What’s most intriguing as a direction is the way we’re starting to link poem with song, or introduce a song with a long preamble that might well be a poem. Such synthesis begins to emerge from the second stanza of “Witt,” the title piece of Patti’s second collection—look at this land where we am. Lost souls. Failed moon over the carnival—and off we au-go-go to the “Land of a Thousand Dances.” She knows Chris Kenner’s original, I remember East LA versions by Thee Midniters and Cannibal and the Headhunters, and “DNV” loves to dance. William Burroughs had given Patti a copy of The Wild Boys, and from it has grown the feral character of Johnny, his Homeric wanderings, each dance never the same. She always liked telling stories to her siblings, to Robert, to the gang at the Chelsea. Now she’s story-timing a growing downtown audience.
Patti and Tom [Verlaine] spark, the undeniable of attraction.
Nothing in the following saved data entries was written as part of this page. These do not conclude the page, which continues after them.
/-- In RETAIN, new light on a port of WAKE_LIGHT, a frame on the sentry port or a wake frame starts the exit, and WAKE_STATUS names
its cause and port; a frame during entry is kept. Light on a port outside WAKE_LIGHT is only recorded. A wake frame that passes
its checks takes its COUNTER into its session and does not count in SPURIOUS; one that fails a check counts, and is logged while
MRAM may be written. The hub phase locks the PLL and lets the framer run. Each bent in turn is powered, clocked, transit domain
included, unless a drop holds every clock stopped, and refreshed again, and after the last RETAIN has ended; a tripped bent is
passed over. Corners that the rules leave open follow the model's choice (log entry 62). -/
def Obligations.WakesEndRetain : Prop :=
  (∀ port s, portPresent s port = true → (s.port port).lit = false → Nat.testBit (wakeLight s) port = true → s.pwr.retain = 6 →
    s.pwr.wakePending = false →
    Runs (.lightWake port) s (fun t => (t.port port).lit = true ∧ t.pwr.retain = 7 ∧ t.pwr.wakeCause = 4 ∧ t.pwr.wakePort = port ∧
      t.pwr.spurious = sat 0xFFFF (s.pwr.spurious + 1) ∧ OnlyChanges [.net, .pwr] s t)) ∧
  (∀ port s, portPresent s port = true → Nat.testBit (wakeLight s) port = false →
    Runs (.lightWake port) s (fun t => (t.port port).lit = true ∧ OnlyChanges [.net] s t)) ∧
  (∀ port s, portPresent s port = true → port = sentryPort s → s.pwr.retain = 6 → s.pwr.wakePending = false →
    Runs (.frameWake port) s (fun t => t.pwr.retain = 7 ∧ t.pwr.wakeCause = 2 ∧ t.pwr.wakePort = port ∧ OnlyChanges [.pwr] s t)) ∧
  (∀ port s, portPresent s port = true → port = sentryPort s → 2 ≤ s.pwr.retain → s.pwr.retain ≤ 5 → s.pwr.wakePending = false →
    Runs (.frameWake port) s (fun t => t.pwr.retain = s.pwr.retain ∧ t.pwr.wakePending = true ∧ t.pwr.wakeCause = 2 ∧
      OnlyChanges [.pwr] s t)) ∧
  (∀ f x s, portPresent s f.port = true → f.port = sentryPort s → s.pwr.retain = 6 → s.pwr.wakePending = false →
    s.session f.session = some x → wakeFault s f = none →
    Runs (.wakeFrameRx f) s (fun t => t.pwr.retain = 7 ∧ t.pwr.wakeCause = 1 ∧ t.pwr.wakePort = f.port ∧
      t.pwr.spurious = s.pwr.spurious ∧ t.pwr.wakeNamed = decide (f.tenancy ≠ 0xFF) ∧
      t.session f.session = some { x with mgmtCounter := f.counter } ∧ OnlyChanges [.qci, .pwr] s t)) ∧
  (∀ f c s, portPresent s f.port = true → f.port = sentryPort s → s.pwr.retain = 6 → s.pwr.wakePending = false →
    wakeFault s f = some c → mramOpen s = true →
    Runs (.wakeFrameRx f) s (fun t => t.pwr.retain = 7 ∧ t.pwr.wakeCause = 3 ∧ t.pwr.wakePort = f.port ∧
      t.pwr.spurious = sat 0xFFFF (s.pwr.spurious + 1) ∧
      (∃ e, e ∈ t.kp.log ∧ e.code = 0xC ∧ e.data = [(f.port : Int), f.session, c]) ∧ OnlyChanges [.kp, .pwr] s t)) ∧
  (∀ s, s.pwr.retain = 7 →
    Runs .retainExitHub s (fun t => t.pwr.hubLock = true ∧ t.qci.framerHalted = false ∧
      t.pwr.retain = (if s.pwr.exitOrder.isEmpty then 0 else 8) ∧ OnlyChanges [.qci, .net, .pwr] s t)) ∧
  (∀ bent rest s, bent < 4 → s.pwr.retain = 8 → s.pwr.exitOrder = bent :: rest → (s.bent bent).tripped = false →
    Runs (.retainExitBent bent) s (fun t => (t.bent bent).up = true ∧ (t.bent bent).sillLock = true ∧
      (t.bent bent).stopped = dropped s ∧ (t.bent bent).transit = !dropped s ∧ (t.bent bent).inSelfRefresh = false ∧ (t.bent bent).refreshOn = true ∧
      (∀ b, b ≠ bent → t.bent b = s.bent b) ∧ t.pwr.exitOrder = rest ∧
      t.pwr.retain = (if rest.isEmpty then 0 else 8) ∧ OnlyChanges [.bnt, .pwr] s t)) ∧
  (∀ bent rest s, bent < 4 → s.pwr.retain = 8 → s.pwr.exitOrder = bent :: rest → (s.bent bent).tripped = true →
    Runs (.retainExitBent bent) s (fun t => t.pwr.exitOrder = rest ∧ t.pwr.retain = (if rest.isEmpty then 0 else 8) ∧
      OnlyChanges [.pwr] s t))

/-- RESET_PARTITION of bents that the caller may reset, of which none outside a reset is tripped, begins one reset of exactly those
bents that are under none and has it complete the command; a reset that runs on some of them completes it too. With every bent
already under reset it begins none. RESET_DEVICE returns sessions, tenancies, bays, jobs, network and joists to their reset
state and starts bring-up without a cold start, while the fuses, the operator key, the event log, the settings records and the
slices' data stay. Corners that the rules leave open follow the model's choice (log entry 60). -/
def Obligations.ResetCommandsRun : Prop :=
  (∀ cx (mask : BitVec 4) s s1, s1 = noteTaken cx 0x0081 s → Accepts cx 0x0081 s → mask ≠ 0 →
    mayReset s1 (tenantOf s1 cx) (bitsOf 4 mask.toNat) = true → (bitsOf 4 mask.toNat).any (fun b => (s.bent b).tripped) = false →
    (bitsOf 4 mask.toNat).any (bentsInReset s).contains = false →
    Runs (.resetPartition cx mask) s (fun t =>
      (∃ r, t.pwr.resets = s.pwr.resets ++ [r] ∧ r.bents = bitsOf 4 mask.toNat ∧ r.cxs = [cx] ∧ r.phase = 0 ∧ r.cause = 0) ∧
      OnlyChanges [.qci, .pwr] s t)) ∧
  (∀ cx (mask : BitVec 4) s s1, s1 = noteTaken cx 0x0081 s → Accepts cx 0x0081 s → mask ≠ 0 →
    mayReset s1 (tenantOf s1 cx) (bitsOf 4 mask.toNat) = true → (bitsOf 4 mask.toNat).all (bentsInReset s).contains = true →
    Runs (.resetPartition cx mask) s (fun t =>
      t.pwr.resets.map (fun r => (r.id, r.bents, r.phase)) = s.pwr.resets.map (fun r => (r.id, r.bents, r.phase)) ∧
      (∃ r, r ∈ t.pwr.resets ∧ cx ∈ r.cxs) ∧ OnlyChanges [.qci, .pwr] s t)) ∧
  (∀ cx (mask : BitVec 4) l s s1, s1 = noteTaken cx 0x0081 s → Accepts cx 0x0081 s → mask ≠ 0 →
    mayReset s1 (tenantOf s1 cx) (bitsOf 4 mask.toNat) = true →
    (bitsOf 4 mask.toNat).any (fun b => (s.bent b).tripped && !(bentsInReset s).contains b) = false →
    l = (bitsOf 4 mask.toNat).filter (fun b => !(bentsInReset s).contains b) → l ≠ [] →
    Runs (.resetPartition cx mask) s (fun t =>
      (∃ (old : List PReset) (r : PReset), t.pwr.resets = old ++ [r] ∧ r.bents = l ∧ r.cxs = [cx] ∧ r.phase = 0 ∧ r.cause = 0 ∧
        old.map (fun r => (r.id, r.bents, r.phase)) = s.pwr.resets.map (fun r => (r.id, r.bents, r.phase)) ∧
        (∀ z, z ∈ old → z.bents.any (bitsOf 4 mask.toNat).contains = true → cx ∈ z.cxs)) ∧ OnlyChanges [.qci, .pwr] s t)) ∧
  (∀ cx full s, Accepts cx 0x0082 s → s.pwr.retainCx = none →
    Runs (.resetDevice cx full) s (fun t => t.kp.stage = 0 ∧ t.kp.raising = true ∧ t.kp.coldStart = false ∧ t.kp.hubHeld = true ∧
      (full = true → t.kp.fullTests = true) ∧ t.kp.fuses = s.kp.fuses ∧ t.kp.operatorKey = s.kp.operatorKey ∧
      t.kp.log = s.kp.log ∧ t.kp.records = s.kp.records ∧ t.mem.slice = s.mem.slice ∧ t.mem.bench = [] ∧ t.qci = {} ∧ t.ten = [] ∧
      t.bay = {} ∧ t.jig = {} ∧ t.joi = {} ∧ t.net = {} ∧ OnlyChanges (.ten :: .rfr :: .ecc :: .bnt :: .lnk :: .thm :: .pwr ::
        sessionParts) s t ∧ t.out = s.out))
They share a belief in flying saucers and spherical music, their dance beguiling to watch as it unfolds, incrementally slow, over the spring of 1974. It is circumspect, as each is, as much as you can be in a small club where there is no back room, all shifting downward glances and secret lingo, encouragements, mutual respect. Every night I would go down to the bar / Where he played guitar, Patti would preface “We Three” over the next decades, reminiscing the moment and bringing it back to stage left front where Tom stood, just within reach. The third party is enigmatic: Is it Allen Lanier of the Blue Öyster Cult whom she lives with, or Richard Hell who wishes he could live with her? Or her own commitment to art, which must be delicately held in balance in any relationship?
On June 5 we book a session at Electric Lady Studios to see what we sound like on a record, with its own imbalanced relationship, where you sing to yourself and hope it’s heard beyond the microphone. Robert stakes us to the tune of a thousand dollars and we’re ready to press play.
It’s 9 p.m. in Studio B of Electric Lady, in the back, eight-track, and we won’t use all of them. …. Because Richard and I are key and tempo, we bring Tom Verlaine with us to provide abstraction. “Hi Jimi,” Patti whispers into the microphone before we begin his slowed version of “Hey Joe” (through Tim Rose) that we are attaching to Patti’s poem, now called “60 Days”: Sixty days ago she was just a little girl / And now here she is with a gun her hand. When it’s Tom’s turn, we encourage him to spiral as far outré as he can go, mixing his two takes together for a maelstrom of double helix. With fifteen minutes left in the three-hour session, Patti recites “Piss Factory,” me and DNV tap-dancing beneath her, emphasizing the never return and I will travel light and the be somebody, which, at least in recorded form, we are now. At midnight, Tom and Patti take a ride on the Staten Island Ferry, marrying our bands.